KAZAN, Russia - Evgeni Grachev and Pavel Chernov scored third-period goals to lead Russia to a 4-2 win over Canada on Wednesday at the world under-18 hockey championship.

Grachev's goal at 7:43 of the third proved to be the winner for Russia (3-0), which cemented top spot in Pool A and a spot in the semifinal. Chernov rounded out the scoring at 15:35.

As a result of the loss, Canada (2-1) will have to play a quarter-final match Sunday.

"It was a big game because the team that won this game was going to (get) the bye and that's important," said Canadian team coach Pat Quinn. "When you get the bye you've only got one game to win to get to the gold medal game.
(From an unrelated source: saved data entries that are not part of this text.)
/-- BLANK_STATE_READ (05 R171). -/
def execBlankStateRead (be : BitVec 4) (s : State) : Out := readOut s (Reg.ALN_BLANK_STATE 0) (be == 15)

/-- WINDOW_READ (R38): a write of a window's index register with OP = read. -/
def execWindowRead (win : Nat) (v : Word) (s : State) : Out := writeOut s win (putBits v.toNat 21 20 1) true

/-- WINDOW_WRITE (R39, R539): the same with OP = write. -/
def execWindowWrite (win : Nat) (v : Word) (s : State) : Out := writeOut s win (putBits v.toNat 21 20 2) true

/-- The highest data register of the window whose index register lies at an offset. -/
def topData (win : Nat) : Nat := match winAt? win with | some w => win + 4 * w.ndata | none => win

/-- WINDOW_AINC_READ (R40): a full read of the highest data register. -/
def execWindowAincRead (win : Nat) (s : State) : Out := readOut s (topData win) true

/-- WINDOW_AINC_WRITE (R40): a write of that register. -/
def execWindowAincWrite (win : Nat) (v : Word) (s : State) : Out := writeOut s (topData win) v.toNat true

/-- WINDOW_OP_COMPLETE (R38, R39). -/
def execWindowOpComplete (win : Nat) (s : State) : Out := .next (winComplete s win)

end Sys2Proof.Machine
end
"We can't get first place now, Russia has that locked up so we're going to have to play in the quarter-finals and semifinals (to get to the gold medal game) but that's all right. We've made our own bed and now we've got to make sure we look after business."

Dmitri Kugryshev and Andrey Loktionov had the other goals for Russia, thrilling the partisan gathering of 10,000 fans.

Ryan Ellis of Freelton, Ont., and Matthew Duchene of Haliburton, Ont., scored for Canada.

The contest was a chippy one, with Russia accumulating 51 minutes in penalties while Canada had 24. Russian Nikita Filatov received a five-minute major for butt-ending and a game misconduct at 13:33 of the first period.

Kugryshev opened the scoring at 3:23 of the second period before Ellis tied it on a two-man power play at 11:36. Duchene put Canada ahead 2-1 at 13:44 but Loktionov's power-play goal with 50 seconds remaining in the period pulled the Russians even.

"That was a big goal," Quinn said. "Unfortunately, we had two guys lay down on the play.

"You know what? It's hard to play when you're down trying to swim. It just doesn't work. Clearly, they were errors that were made and we have to somehow continue to try to educate our young guys that there are better ways to play."

The loss tarnished a solid effort by Canadian goalie Jake Allen of Fredericton, who stopped 29 shots.

"We've had some good progress there," Quinn said. "In the two exhibition games, quite frankly, I was concerned about our goaltending . . but slowly Jake has been getting a little bit better for us.

"After the 10-minute mark he made a number of good saves for us and was really solid in the net tonight. Even though there were four (goals) against it would be hard to pinpoint any one that you weren't happy with."

Allen said the fact Canada was not only able to stay with Russia for two periods but actually hold a lead against the tournament favourites should bode well if the two teams meet in the medal round.

"If we can play that way for 60 minutes we would've won the hockey game," he said. "I think that shows we can handle them.

"We just have to step up next time."

In other games, it was: Sweden 5, U.S. 4; Switzerland 4, Belarus 2; and Germany 5, Slovakia 4.

Canada's next game is against Slovakia on Friday.

"That's a big game for our confidence and the momentum heading into the quarter-finals on the weekend," Allen said. "It won't be an easy game and we're going to have to work hard."